SENTANI- Bupati Pegunungan Bintang Spei Yan Bidana, mengaku dirinya sangat kecewa terhadap tindakan ketidakadilan dan diskriminasi yang dilakukan oleh Pemerintah Provinsi Papua Pegunungan dalam penempatan jabatan birokrasi di lingkup pemerintahan setempat.
Pernyataan itu disampaikanya, sebagai responnya sebagai bupati dan mewakili masyarakat Pegunungan Bintang, terkait pelantikan terhadap sejumlah pejabat pelaksana tugas (Plt), di lingkup Pemprov Papua Pegunungan yang sudah dilaksanakan, Rabu (18/1).
Dimana menurutnya, dalam struktur dan jabatan penting di pemerinatahan Provinsi Papua Pegunungan, tidak ada satupun pejabat asli Pegubin yang diakomodir.
“Sebagai Bupati saya sangat kecewa dengan Pemerintah Provinsi Papua Pegunungan. Kita di Pegunungan Bintang ajukan 67 orang. Itu juga tak satu pun Orang Asli Pegunungan Bintang yang diakomodir,”Kata Bupati Spei Yan Bidana, kepada media ini, Kamis (19/1).
Padahal kata dia, dari 8 kabupaten yang masuk dalam provinsi baru itu, pihaknya melalui Asosiasi Bupati sudah sepakat untuk masing masing kabupaten mengajukan dan mendapat jatah masing-masing dua pejabat eselon II. Sementara untuk mutasi pegawai setiap kabupaten 100 orang. Adapun pejabat dari Pemkab Pegubin yang diakomodir, namun bukan dari pejabat orang asli Pegunungan Bintang.
“Ada tapi teman-teman dari luar Pegunungan Bintang seperti Plt Kepala BKD, Plt Kepala Pekerjaan Umum dan kemarin sekitar 4 orang,” tegasnya.

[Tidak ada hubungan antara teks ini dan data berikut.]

-- ==== Sys2Proof/Proofs/CoreMemory.lean ====
section
/-! PROOF. The loads and stores of a control core (R118, R120, R385, R386). -/

namespace Sys2Proof.Machine

/-! ## Bytes in order -/

theorem ofNat_mod_256 (v : Nat) : BitVec.ofNat 8 (v % 256) = BitVec.ofNat 8 v :=
  BitVec.eq_of_toNat_eq (by simp)

theorem getD_leBytes (k v i : Nat) (h : i < k) : (leBytes k v).getD i 0 = BitVec.ofNat 8 (v / 256 ^ i) := by
  induction k generalizing v i with
  | zero => omega
  | succ k ih =>
    cases i with
    | zero => simp [leBytes, ofNat_mod_256]
    | succ i =>
      rw [leBytes, List.getD_cons_succ, ih (v / 256) i (by omega), Nat.div_div_eq_div_mul, ← Nat.pow_succ']

/-- A run of keys from `o` on, each set to its own value. -/
theorem tabGet_foldl_set {α : Type} [DecidableEq α] (d : Nat → α) (f : Nat → α) (o size j : Nat) (t : Tab α) :
    tabGet d ((List.range size).foldl (fun m i => tabSet d m (o + i) (f i)) t) j =
      if o ≤ j ∧ j < o + size then f (j - o) else tabGet d t j := by
  induction size with
  | zero => rw [if_neg (by omega)]; rfl
  | succ size ih =>
    rw [List.range_succ, List.foldl_append, List.foldl_cons, List.foldl_nil, tabGet_set, ih]
    by_cases hj : j = o + size
    · rw [if_pos hj, if_pos (by omega), hj, Nat.add_sub_cancel_left]
    · rw [if_neg hj]
      by_cases hin : o ≤ j ∧ j < o + size
      · rw [if_pos hin, if_pos (by omega)]
      · rw [if_neg hin, if_neg (by omega)]

theorem contains_filter_outside (l : List Nat) (o e j : Nat) :
    (l.filter fun x => decide (x < o) || decide (e ≤ x)).contains j = (l.contains j && !(decide (o ≤ j) && decide (j < e))) := by
  rw [Bool.eq_iff_iff]
  simp [List.mem_filter]

/-! ## Where an address points (R118) -/

theorem coreAddr_data {a : W64} (h : a.toNat / 65536 = 2 ^ 48 - 1) : coreAddr a = .data (a.toNat % 65536) := by
  rw [coreAddr, if_pos h]

theorem coreAddr_device {a : W64} (h : a.toNat < 2 ^ 48) : coreAddr a = .device a.toNat := by
  rw [coreAddr, if_neg (by omega), if_pos h]

/-! ## Loads -/

section Load

variable {s : State} {n gd size : Nat} {a : W64}

theorem loadInstr_refused (h : a.toNat % size ≠ 0 ∨ coreAddr a = .bad) : loadInstr s n gd size a = syncExc s n 2 (some a.toNat) := by
  by_cases hal : a.toNat % size ≠ 0
  · rw [loadInstr, if_pos hal]
  · rw [loadInstr, if_neg hal, h.resolve_left hal]

theorem loadInstr_data (hal : a.toNat % size = 0) (haddr : a.toNat / 65536 = 2 ^ 48 - 1)
    (hmeet : meetDm s n (a.toNat % 65536) size = s) (hgood : ∀ i, i < size → (coreOf s n).dmBad.contains (a.toNat % 65536 + i) = false) :
    loadInstr s n gd size a = writeGd s n gd
      (BitVec.ofNat 64 (leNat ((List.range size).map fun i => dmByte (coreOf s n) (a.toNat % 65536 + i)))) := by
  have hany : ¬(List.range size).any (fun i => (coreOf s n).dmBad.contains (a.toNat % 65536 + i)) = true := by
    simpa [List.any_eq_true] using hgood
  rw [loadInstr, if_neg (not_not.2 hal), coreAddr_data haddr]
  dsimp only
  rw [hmeet, if_neg hany]

/-- A load of a device address that the line buffer does not answer waits for its data (R385). -/
theorem loadInstr_waits (hal : a.toNat % size = 0) (haddr : a.toNat < 2 ^ 48)
    (hmiss : lineIn (coreOf s n).lines a.toNat = none ∨ rf s (Reg.shtOrdCtl n) 1 1 = 1) :
    loadInstr s n gd size a = onCore s n fun c => { c with wait := .load gd a.toNat size } := by
  have hnone : (if rf s (Reg.shtOrdCtl n) 1 1 = 1 then none else lineIn (coreOf s n).lines a.toNat) = none := by
    rcases hmiss with h | h <;> simp [h]
  rw [loadInstr, if_neg (not_not.2 hal), coreAddr_device haddr]
  dsimp only
  rw [hnone]

end Load

/-! ## Stores -/

/-- The data memory and its marks after the low `size` bytes of `v` are stored at `o`. -/
def dmStored (c : Core) (o size v : Nat) : Core :=
  { c with
    dm := (List.range size).foldl (fun m i => tabSet (fun _ => 0) m (o + i) ((leBytes size v).getD i 0)) c.dm
    dmBad := c.dmBad.filter fun x => decide (x < o) || decide (o + size ≤ x) }

theorem dmByte_dmStored (c : Core) (o size v j : Nat) :
    dmByte (dmStored c o size v) j = if o ≤ j ∧ j < o + size then BitVec.ofNat 8 (v / 256 ^ (j - o)) else dmByte c j := by
  rw [dmByte, dmStored]
  dsimp only
  rw [tabGet_foldl_set (fun _ => 0) (fun i => (leBytes size v).getD i 0)]
  split
  · next h => exact getD_leBytes _ _ _ (by omega)
  · rfl

theorem dmBad_dmStored (c : Core) (o size v j : Nat) :
    (dmStored c o size v).dmBad.contains j = (c.dmBad.contains j && !(decide (o ≤ j) && decide (j < o + size))) :=
  contains_filter_outside ..

section Store

variable {s : State} {n size : Nat} {a v : W64}

theorem storeInstr_refused (h : a.toNat % size ≠ 0 ∨ coreAddr a = .bad) : storeInstr s n size a v = syncExc s n 2 (some a.toNat) := by
  by_cases hal : a.toNat % size ≠ 0
  · rw [storeInstr, if_pos hal]
  · rw [storeInstr, if_neg hal, h.resolve_left hal]

/-- A store to a device address is posted behind the earlier ones, and drops its line (R385, R386). -/
theorem storeInstr_posted (hal : a.toNat % size = 0) (haddr : a.toNat < 2 ^ 48) :
    storeInstr s n size a v = onCore s n fun c => pcNext
      { c with stores := c.stores ++ [⟨a.toNat, leBytes size v.toNat⟩], lines := lineDrop c.lines a.toNat } := by
  rw [storeInstr, if_neg (not_not.2 hal), coreAddr_device haddr]

theorem storeInstr_data (hal : a.toNat % size = 0) (haddr : a.toNat / 65536 = 2 ^ 48 - 1) :
    storeInstr s n size a v =
      onCore (coverDm s n (a.toNat % 65536) size) n fun c => pcNext (dmStored c (a.toNat % 65536) size v.toNat) := by
  rw [storeInstr, if_neg (not_not.2 hal), coreAddr_data haddr]
  rfl

end Store

@[simp] theorem sh_takeUpsets (s : State) (f : Upset → Bool) (m : Nat) : sh (takeUpsets s f) m = sh s m := by
  obtain ⟨u, h⟩ := takeUpsets_eq s f; rw [h]; rfl

theorem sh_coverDm (s : State) (n o size m : Nat) : sh (coverDm s n o size) m = sh s m := sh_takeUpsets ..

/-! ## The rows -/

section Rows

variable {s : State} {n : Fin 256} {gd ga : BitVec 5} {imm : BitVec 16} {wide : Bool}

/-- The width of a load or store. -/
def accessSize (wide : Bool) : Nat := if wide then 8 else 4

theorem exec_load (h : Issues s n (wordI (if wide then 0x08 else 0x09) gd ga imm)) :
    exec (if wide then .ld n gd ga imm else .ldw n gd ga imm) s =
      .next (afterIssue (loadInstr s n gd.toNat (accessSize wide) (gReg (coreOf s n) ga.toNat + imm.signExtend 64)) n) := by
  cases wide
  · exact congrArg Host.Outcome.next (issue_eq h)
  · exact congrArg Host.Outcome.next (issue_eq h)

theorem exec_store (h : Issues s n (wordI (if wide then 0x0A else 0x0B) gd ga imm)) :
    exec (if wide then .st n gd ga imm else .stw n gd ga imm) s =
      .next (afterIssue (storeInstr s n (accessSize wide) (gReg (coreOf s n) ga.toNat + imm.signExtend 64)
        (gReg (coreOf s n) gd.toNat)) n) := by
  cases wide
  · exact congrArg Host.Outcome.next (issue_eq h)
  · exact congrArg Host.Outcome.next (issue_eq h)

end Rows

/-- Settles O12: a load or store is judged by its alignment and by where its address points, and each outcome replaces the core or
takes ADDRESS. -/
theorem coreMemory : Obligations.CoreMemory := by
  unfold Obligations.CoreMemory
  constructor
  · intro s n gd ga imm wide c a size x o h
    have hstep := h.stepping
    have hx : x = .next (afterIssue (loadInstr s n gd.toNat size a) n) := exec_load h
    rw [hx]
    refine ⟨fun hbad => ?_, fun hal haddr hmeet hgood => ?_, fun hal haddr hmiss => ?_⟩
    · rw [loadInstr_refused hbad, afterIssue_syncExc _ _ hstep]
    · rw [loadInstr_data hal haddr hmeet hgood, afterIssue_writeGd _ _ hstep]
    · rw [loadInstr_waits hal haddr hmiss]
      exact congrArg Host.Outcome.next (afterIssue_setCore _ hstep)
  · intro s n gd ga imm wide c a v size x o h
    have hstep := h.stepping
    have hx : x = .next (afterIssue (storeInstr s n size a v) n) := exec_store h
    rw [hx]
    refine ⟨fun hbad => ?_, fun hal haddr => ?_, fun hal haddr => ?_⟩
    · rw [storeInstr_refused hbad, afterIssue_syncExc _ _ hstep]
    · rw [storeInstr_posted hal haddr]
      exact congrArg Host.Outcome.next (afterIssue_setCore _ hstep)
    · have hsh : sh (coverDm s n o size) n = sh s n := sh_coverDm ..
      have hcore : coreOf (coverDm s n o size) n = c := congrArg Sheet.core hsh
      refine ⟨pcNext (dmStored c o size v.toNat), ?_, rfl, dmByte_dmStored c o size v.toNat, dmBad_dmStored c o size v.toNat⟩
      rw [storeInstr_data hal haddr, onCore, hcore]
      exact congrArg Host.Outcome.next (afterIssue_setCore _ (hsh ▸ hstep))

end Sys2Proof.Machine
end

Menurut Bupati Spei, fakta hari ini membuktikan bahwa kekuatiran pemerintah dan seluruh elemen masyarakat Pegunungan Bintang yang pada Juni 2022 yang kemudian melakukan demonstrasi besar-besaran menolak bergabung dengan Provinsi Papua Pegunungan menjelang pengesahan Undang-Undang Daerah Otonomi Baru (DOB) itu, kini benar-benar terjadi. Bahkan kata dia, pengalaman dan perlakukan diskriminatif yang dialami masyarakat Pegunungan Bintang selama 40 tahun bergabung dengan Kabupaten Jayawijaya kini terulang kembali.
“Kami tetap menjadi wilayah yang tidak diperhitungkan dalam pemerintahan, pelayanan kemasyarakatan, dan pembangunan perekonomian. Dulu kami tolak bergabung dengan provinsi ini karena tiga alasan. Pertama, kami susah akses ekonomi ke Wamena karena sangat jauh. Kedua, SDM yang kami siapkan juga tidak akan dipakai. Ketiga, aspek ketidakadilan pembangunan. Jadi saya sebagai bupati sangat kecewa dengan kebijakan yang dilakukan oleh pemerintahan Pj Gubernur sekarang,”tegasnya.
Karena itu dengan tegas dia meminta Pemerintah Provinsi Papua Pegunungan harus mengkaji dan merombak ulang eselonisasi yang sudah dilakukan dengan mengakomodir secara adil seluruh SDM aparatur dari 8 kabupaten, dimana tidak hanya Kabupaten Pegunungan Bintang, tetapi juga 3 kabupaten lain yang bernasib serupa yakni Yahukimo, Nduga dan Yalimo.
“Semacam ada stigma bahwa kami yang dari wilayah ini tidak mampu. Untuk apa pemekaran provinsi kalau sama saja kami tidak diberdayakan. Kami akan minta Penjabat Gubernur Papua Pegunungan untuk mengkaji kembali kebijakannya dan mengakomodir secara adil seluruh kabupaten. Provinsi ini milik rakyat di 8 kabupaten itu, bukan hanya milik suku tertentu,”Pungkasnya. (roy/gin).